To start with, you have to scramble to cover their work. Inevitably, it will be the day that you really needed that person at work. Just today, both of my back-up individuals for the receptionist’s lunch break called in. Since Tuesday is the only day of the week they have to do this, it’s par for the course that they’re both out sick today. So I’m stuck training someone to be the back-up for the back-up and the other back-up.

Then, you have to track their absence somehow. My company, like most, has an amazingly overcomplicated system of credits and occurrences that takes a master’s degree in HR idiocy to fully understand. Our system provides these credits twice a year – ensuring that the 1-2 months following allotment of the credits, there is a rampant spike in personal days and sick kids. We also have an elaborate spreadsheet to complete on each employee which is designed to track these occurrences for us. I don’t know anyone that uses it.

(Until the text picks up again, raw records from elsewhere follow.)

/-- The bytes of a secret slot of a type, or the status word of the refusal (R252). -/
def operand (s : State) (h : HalfId) (n : Nat) (t : SlotType) : Except Nat Slot :=
  if badSlot n then .error (secWord 0x07)
  else match slotVal s h n with
  | .none => .error (secWord 0x07)
  | .empty => .error (secWord 0x0A)
  | .secret x => if x.type = t then .ok x else .error (secWord 0x0B)
  | .vault _ => .error (secWord 0x0B)

/-- A private key: of a PRIV slot, or of a vault slot whose use mask has the bit. -/
def privOperand (s : State) (h : HalfId) (n useBit : Nat) : Except Nat (Nat × List Byte) :=
  if badSlot n then .error (secWord 0x07)
  else match slotVal s h n with
  | .none => .error (secWord 0x07)
  | .empty => .error (secWord 0x0A)
  | .secret x => if x.type = .priv then .ok (x.param, x.bytes) else .error (secWord 0x0B)
  | .vault x => if x.use.testBit useBit then .ok (x.type, x.bytes) else .error (secWord 0x0B)

/-- Whether a result may go into a slot: an EMPTY secret slot (R252). -/
def resultSlot (s : State) (h : HalfId) (n : Nat) : Except Nat Unit :=
  if badSlot n ∨ n = 0xFFFF then .error (secWord 0x07)
  else if 0x8000 ≤ n then .error (secWord 0x0B)
  else match slotVal s h n with
  | .empty => .ok ()
  | _ => .error (secWord 0x09)

/-- Puts a result into a slot. -/
def setSlot (s : State) (h : HalfId) (n : Nat) (x : Option Slot) : State :=
  writeUnit (updKln s h fun k => { k with slots := SMap.set slotDefault k.slots n x }) h mKiln 2 (64 * n) 64

/-- Reads the input buffer: refused parts give BAD_INPUT, poisoned data POISON_CONSUMED (R253). -/
def primIn (s : State) (h : HalfId) (p : Prim) : Except Nat (List Byte) × State :=
  if 65536 < p.inLen then (.error (secWord 0x07), s) else
  let r := unitRead s h mKiln p.inAddr p.inLen
  (if r.1.refused then .error (secWord 0x07) else if r.1.poison then .error (statusOf 6 0x02) else .ok r.1.bytes, r.2)

/-- A unit's write that tells whether a part of it was refused. -/
def unitWriteTell (s : State) (h : HalfId) (mid a : Nat) (bs : List Byte) : Bool × State :=
  (partsOf a bs.length).foldl (fun (acc : Bool × State) p =>
    let r := unitWritePart acc.2 h mid p.1 (sliceB bs (p.1 - a) p.2)
    (acc.1 || r.1, r.2)) (false, s)

/-- Writes an output, OUT_LEN bytes of it at most, then the result slot where the buffer took it all (R253). -/
def primOut (s : State) (h : HalfId) (p : Prim) (out : List Byte) (slot : Option Slot) : Nat × State :=
  let w := unitWriteTell s h mKiln p.outAddr (out.take p.outLen)
  if w.1 then (secWord 0x07, w.2)
  else (0, match slot with | some x => setSlot w.2 h p.slotOut (some x) | none => w.2)

/-- Curves of KEYGEN (Table 12.5) and the length of their private keys. -/
def curveLen (c : Nat) : Option Nat := if c = 4 then some 48 else if 1 ≤ c ∧ c ≤ 3 then some 32 else none

/-- Random bytes of the DRBG, and one more request (R259). -/
def drbgBytes (s : State) (h : HalfId) (n : Nat) : List Byte × State :=
  ((List.range n).map (Config.random s.freeCount),
    updKln { s with freeCount := s.freeCount + 1 } h fun k => { k with drbgRequests := k.drbgRequests + 1 })

/-- Whether the DRBG serves (R259). -/
def drbgUp (s : State) (h : HalfId) : Bool := (s.half h).kln.drbg && !s.flag h Reg.KLN_STAT_ENT_FAIL

/-- RAND. -/
def primRand (s : State) (h : HalfId) (p : Prim) : Nat × State :=
  if 65536 < p.outLen then (secWord 0x07, s)
  else if !drbgUp s h then (secWord 0x0C, s)
  else let r := drbgBytes s h p.outLen; primOut r.2 h p r.1 none

/-- KEYGEN. -/
def primKeygen (s : State) (h : HalfId) (p : Prim) : Nat × State :=
  match curveLen p.param, resultSlot s h p.slotOut with
  | none, _ => (secWord 0x0E, s)
  | _, .error e => (e, s)
  | some n, .ok _ =>
    if !drbgUp s h then (secWord 0x0C, s)
    else
      let r := drbgBytes s h n
      primOut r.2 h p (Config.publicKey p.param r.1) (some ⟨.priv, p.param, r.1⟩)

/-- ECDH. -/
def primEcdh (s : State) (h : HalfId) (p : Prim) : Nat × State :=
  match privOperand s h p.slotA 1, resultSlot s h p.slotOut with
  | .error e, _ => (e, s)
  | _, .error e => (e, s)
  | .ok (c, k), .ok _ =>
    match primIn s h p with
    | (.error e, s) => (e, s)
    | (.ok b, s) =>
      match Config.ecdh c k b with
      | none => (secWord 0x07, s)
      | some z => (0, setSlot s h p.slotOut (some ⟨.secret, 0, z⟩))

/-- HASH. -/
def primHash (s : State) (h : HalfId) (p : Prim) : Nat × State :=
  if 1 < p.param then (secWord 0x0E, s)
  else match primIn s h p with
  | (.error e, s) => (e, s)
  | (.ok b, s) => primOut s h p (sliceB (Config.hash p.param b) 0 (hashLen p.param)) none

/-- A SECRET operand of EXTRACT, where 0xFFFF stands for zero bytes of the hash length. -/
def extractOperand (s : State) (h : HalfId) (n param : Nat) : Except Nat (List Byte) :=
  if n = 0xFFFF then .ok (zerosB (hashLen param)) else (operand s h n .secret).map (·.bytes)

/-- EXTRACT. -/
def primExtract (s : State) (h : HalfId) (p : Prim) : Nat × State :=
  if 1 < p.param then (secWord 0x0E, s)
  else match extractOperand s h p.slotA p.param, extractOperand s h p.slotB p.param, resultSlot s h p.slotOut with
  | .error e, _, _ => (e, s)
  | _, .error e, _ => (e, s)
  | _, _, .error e => (e, s)
  | .ok salt, .ok ikm, .ok _ =>
    (0, setSlot s h p.slotOut (some ⟨.secret, p.param, sliceB (Config.hkdfExtract p.param salt ikm) 0 (hashLen p.param)⟩))

/-- The label of the well-formed HkdfLabel that the first bytes form (RFC 8446, section 7.1; R253). -/
def hkdfLabel (b : List Byte) : Option (List Byte) :=
  let n := fieldBE b 2 1
  let c := fieldBE b (3 + n) 1
  if 7 ≤ n ∧ 4 + n + c ≤ b.length then some (sliceB b 3 n) else none

/-- The text of a string as bytes. -/
def textBytes (t : String) : List Byte := t.toUTF8.toList.map fun c => BitVec.ofNat 8 c.toNat

/-- EXPAND. -/
def primExpand (s : State) (h : HalfId) (p : Prim) : Nat × State :=
  if 1 < p.param then (secWord 0x0E, s)
  else if 64 < p.outLen then (secWord 0x07, s)
  else match operand s h p.slotA .secret, resultSlot s h p.slotOut with
  | .error e, _ => (e, s)
  | _, .error e => (e, s)
  | .ok k, .ok _ =>
    match primIn s h p with
    | (.error e, s) => (e, s)
    | (.ok b, s) =>
      match hkdfLabel b with
      | none => (secWord 0x07, s)
      | some l =>
        let t := if l = textBytes "tls13 finished" ∨ l = textBytes "dtls13finished" then SlotType.finished else .secret
        (0, setSlot s h p.slotOut (some ⟨t, p.param, sliceB (Config.hkdfExpand p.param k.bytes b p.outLen) 0 p.outLen⟩))

/-- HMAC, under the hash its FINISHED key was made with. -/
def primHmac (s : State) (h : HalfId) (p : Prim) : Nat × State :=
  match operand s h p.slotA .finished with
  | .error e => (e, s)
  | .ok k =>
    match primIn s h p with
    | (.error e, s) => (e, s)
    | (.ok b, s) => primOut s h p (sliceB (Config.hmac k.param k.bytes b) 0 (hashLen k.param)) none

/-- SIGN: ECDSA needs the DRBG (R259); an X25519 key signs nothing. -/
def primSign (s : State) (h : HalfId) (p : Prim) : Nat × State :=
  match privOperand s h p.slotA 0 with
  | .error e => (e, s)
  | .ok (c, k) =>
    if !(c == 2 || c == 3 || c == 4) then (secWord 0x0B, s)
    else if c ≠ 3 && !drbgUp s h then (secWord 0x0C, s)
    else match primIn s h p with
    | (.error e, s) => (e, s)
    | (.ok b, s) =>
      let r := if c = 3 then (([] : List Byte), s) else drbgBytes s h 0
      primOut r.2 h p (Config.sign c k b s.freeCount) none

/-- VERIFY. -/
def primVerify (s : State) (h : HalfId) (p : Prim) : Nat × State :=
  if !(p.param == 2 || p.param == 3 || p.param == 4) then (secWord 0x0E, s)
  else match primIn s h p with
  | (.error e, s) => (e, s)
  | (.ok b, s) => (if Config.verify p.param b then 0 else secWord 0x08, s)

/-- The epoch an INSTALL takes (R442): none where EARLY is not allowed. -/
def installEpoch (top : Option Nat) (dtls early : Bool) : Option Nat :=
  if early && (!dtls || top.isSome) then none
  else if !dtls then some 0
  else match top with
  | none => some (if early then 1 else 2)
  | some e => some (e + 1)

Finally, the only people that truly understand an attendance policy are the very people abusing it. If I have questions on whether something counts for the calendar year or a rolling year, I don’t call HR. I call Suzie Skipper. I swear they must spend countless hours poring over the employee manual and quizzing themselves on the policy. They practice test scenarios like 6th grade word problems: 4 tardies, 2 call-ins, and 1 early out for a bad headache = verbal warning. Safe!

I don’t know what the perfect answer is. I do know that within 3-4 months of hiring a new employee, I can tell you if they’re an attendance problem or not. There’s no gray area on this. It’s a yes or no check box. And I surely don’t need a spreadsheet or complicated credit/occurrence system to tell me so.